Staring at the Brick Wall
I have hit a brick wall. I haven’t posted in two weeks…or has it been longer? So I do apologize for being absent. Unlike some writers, I’m not stuck for ideas. Or ability. Or skill level. It’s just plain poor time management.
In Victoria Schmidt’s book, a self help book for the miserably time challenged (Book In A Month), she identifies several self defeating thoughts. The one that I identified most was “I feel like I have no control over my time and how I spend it; writing is always pushed to the wayside.” I don’t blame anyone but myself.
Here are some strategies that I am employing to see if I can get over the brick wall:
1. I started blogging to see if just the act of writing daily would morph into writing more substantive material. Result: It turns out I like blogging, but as you can tell by the last two weeks, I haven’t had much time. Results: Blogging keeps me sane and as focused as I’ve ever been.
2. I have been searching for a writing buddy. I’m not thinking about writing collaboratively, just someone to talk about writing, critiquing each other’s works, and to keep me from sliding into the nonwriting abyss. Results: The first three people whom I approached wanted to be a writing buddy, but time management got in their way. A little disappointed, I figured it was better to know early in the game than later…and if they have more time issues than I do, how was I to ever improve? I have a new writing buddy. I am ever hopeful that this will be the one that helps me push through my writing dormancy.
3. I have set deadlines for small assignments. Results: These have come and gone…and another deadline for a short story at the end of this month looks like more of the same.
4. I have daily to-do lists. I have started listing writing at the top of the list instead at the bottom as an afterthought.
5. In my spare time, I am always reading. Results: I’m enjoying the reading. Am I more a spectator when it comes to writing?
6. I’ve mapped out every hour of my day to see where I could be amiss. The last two weeks I was sidetracked by the Olympics and now the political conventions are full steam ahead. Results: No excuses. I shouldn’t have given television a priority over my time with the computer.
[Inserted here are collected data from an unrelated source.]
/-- A LEDGER request acts: one intent record for each row (R258). -/
def State.runLedger (s : State) (o v a n : Nat) : State × Nat :=
  let c := (s.frame o).getD {}
  let slba := (c.track.map (·.slba)).getD a
  let rows := s.rangeRows v a n
  let s := rows.foldl (fun s rx =>
    match s.freeRecSlot with
    | none => s
    | some k =>
      let (lo, cnt) := coverRun rx.2
      let s := s.putRecord k {
        kind := s.recordKind o c.opcode rx.1 rx.2, set := rx.1.set, row := rx.1.row, dmask := spanMask rx.2,
        lost := s.recordLost rx.1, boff := lo, bcnt := cnt, vol := v, slba := slba, conn := c.conn, msgid := c.msgid,
        csn := c.csn, frame := (if o < 65536 then some o else none) }
      s.updFrame o fun c => { c with work := { c.work with records := s.ldg.rseq :: c.work.records } }) s
  (if o < 65536 then s.updFrame o fun c => { c with work := { c.work with ledgered := (v, a, n) :: c.work.ledgered } }
    else s.updThread (o - 65536 + 512) fun t => { t with ledgered := (v, a, n) :: t.ledgered }, rows.length)

/-- Ranges of LEDGER requests of an owner that have completed. -/
def State.ledgerDone (s : State) (o : Nat) : List (Nat × Nat × Nat) :=
  if o < 65536 then ((s.frame o).map (·.work.ledgered)).getD [] else (s.thread (o - 65536 + 512)).ledgered

/-- Ranges of LEDGER requests an owner has issued. -/
def State.ledgerIssued (s : State) (o : Nat) : List (Nat × Nat × Nat) :=
  s.ledgerDone o ++ (s.tickets o).filterMap fun k => match k.2.req with
    | .ledger v a n => some (v, a, n)
    | _ => none

/-- A range lies inside one of a list. -/
def inRange (l : List (Nat × Nat × Nat)) (v a n : Nat) : Bool :=
  l.any fun r => r.1 == v && decide (r.2.1 ≤ a) && decide (a + n ≤ r.2.1 + r.2.2)

/-! ### DRIVE (R189, R210) -/

/-- The intent records of a range are still owed: no LEDGER request of the owner that covers it has completed (R16, R189). -/
def State.ledgerOwed (s : State) (o v a n : Nat) : Bool := !inRange (s.ledgerDone o) v a n

/-! ### Starting what waits -/

/-- The command drew a reservation (R150). -/
def State.isDrawn (s : State) (o : Nat) : Bool := ((s.frame o).map fun c => c.work.rsv.isSome).getD false

/-- Some of the cells lie in an open grant: PSNs that carry data into it are still missing (R76). -/
def State.inOpenGrant (s : State) (rs : List (Nat × Nat × Nat)) : Bool :=
  s.ctx.grants.any fun e => e.2.isOpen && rs.any fun r => overlaps e.2.group e.2.goff e.2.len r.1 r.2.1 r.2.2

/-- The cells a mover is to read or write: on die, and in no open grant (R76, R210). -/
def State.cellsReady (s : State) (rs : List (Nat × Nat × Nat)) : Bool := s.onDie rs && !s.inOpenGrant rs

/-- A DRIVE request may start: its cells ready, its entry free, its records written, and cells there for the zeros of a
deallocation (R16, R138, R189, R200, R210). -/
def State.driveReady (s : State) (o : Nat) (r : Req) : Bool :=
  match r with
  | .drive op _ raw v _ _ a n _ _ =>
    s.cellsReady (s.reqRanges r) && (raw == 1 || s.trackFree o) &&
      (raw == 1 || op == 0 || op == 2 || !s.ledgerOwed o v a n) &&
      (raw == 1 || op != 3 || s.zerosFit v a n)
  | _ => true

/-- Start a request whose conditions hold. -/
def State.tryStart (s : State) (o t : Nat) (k : Ticket) : State :=
  let rs := s.reqRanges k.req
  if k.started ∨ k.ready.isSome ∨ k.done.isSome then s
  else
    match k.req with
    | .cipher enc slot g off n lba _ _ =>
      if s.cellsReady rs then (s.touchRanges rs).startCipher o t enc slot g off n lba else s
    | .parity .. => if s.cellsReady rs then (s.touchRanges rs).started o t else s
    | .data g off co len _ _ => if s.cellsReady rs then (s.touchRanges rs).startData o t g off co len else s
    | .drive .. => if s.driveReady o k.req then (s.touchRanges rs).startDrive o t (s.isDrawn o) k.req else s
    | _ => s

/-- Every request that waits for its conditions. -/
def State.startWaiting (s : State) : State :=
  s.allTickets.foldl (fun s k => match s.ticket k.1 k.2.1 with
    | some x => s.tryStart k.1 k.2.1 x
    | none => s) s

/-! ### Issue -/

/-- A range of a group has been received through grants (R187) (DEDUCED, log entry 50). -/
def State.isFilled (s : State) (k off len : Nat) : Bool :=
  match SMap.find s.cab.groups k with
  | some g => (blocksOf off len).all g.got.contains
  | none => true

/-- A grant of an owner that covers some of a range closed before all its bytes came (R134, R187). -/
def State.grantLost (s : State) (o k off len : Nat) : Bool :=
  s.ctx.grants.any fun e => e.2.owner == o && !e.2.isOpen && !e.2.full && overlaps e.2.group e.2.goff e.2.len k off len

/-- RELEASE: the group's cells are freed as their movers finish (R187). -/
def State.askRelease (s : State) (h : Nat) : State :=
  match s.groupOf h with
  | some (k, g) => s.setGroup k { g with releaseAsked := true }
  | none => s

/-- A TRACK request: the dispatcher's entry is adopted, else one is taken (R137, R187, DEDUCED, log entry 30). -/
def State.doTrack (s : State) (o v slba n : Nat) (isWrite : Bool) : State :=
  match (s.frame o).bind (·.track) with
  | some e => s.updFrame o fun c => { c with track := some { e with asked := true } }
  | none => (s.takeEntry o v slba n isWrite).updFrame o fun c => { c with
      track := c.track.map fun e => { e with asked := true } }

/-- CLEAR is asked. -/
def State.askClear (s : State) (o : Nat) : State :=
  (s.updFrame o fun c => { c with track := c.track.map fun e => { e with clearAsked := true } }).reachClear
7. Part of my problem may lie in the fact that I am working in front of a computer 8 hours a day. I try not to hop back on the computer right after dinner. I get a little exercise and then write. Results: Obviously, this area could use some improvement. Is my job the large elephant in the room? Would I be more productive, if the best energy hours of the day were open to personal writing? Do I have to wait until retirement, because I’m too undisciplined to make any progress?
8. I am trying to say “NO” to people, but I often slip up. Results: When I do say no, which cuts down the level of noise that runs through my head, I am able to sit and write and enjoy myself.
Anyone have any suggestions that I can employ? Giving up my day job is not one of them.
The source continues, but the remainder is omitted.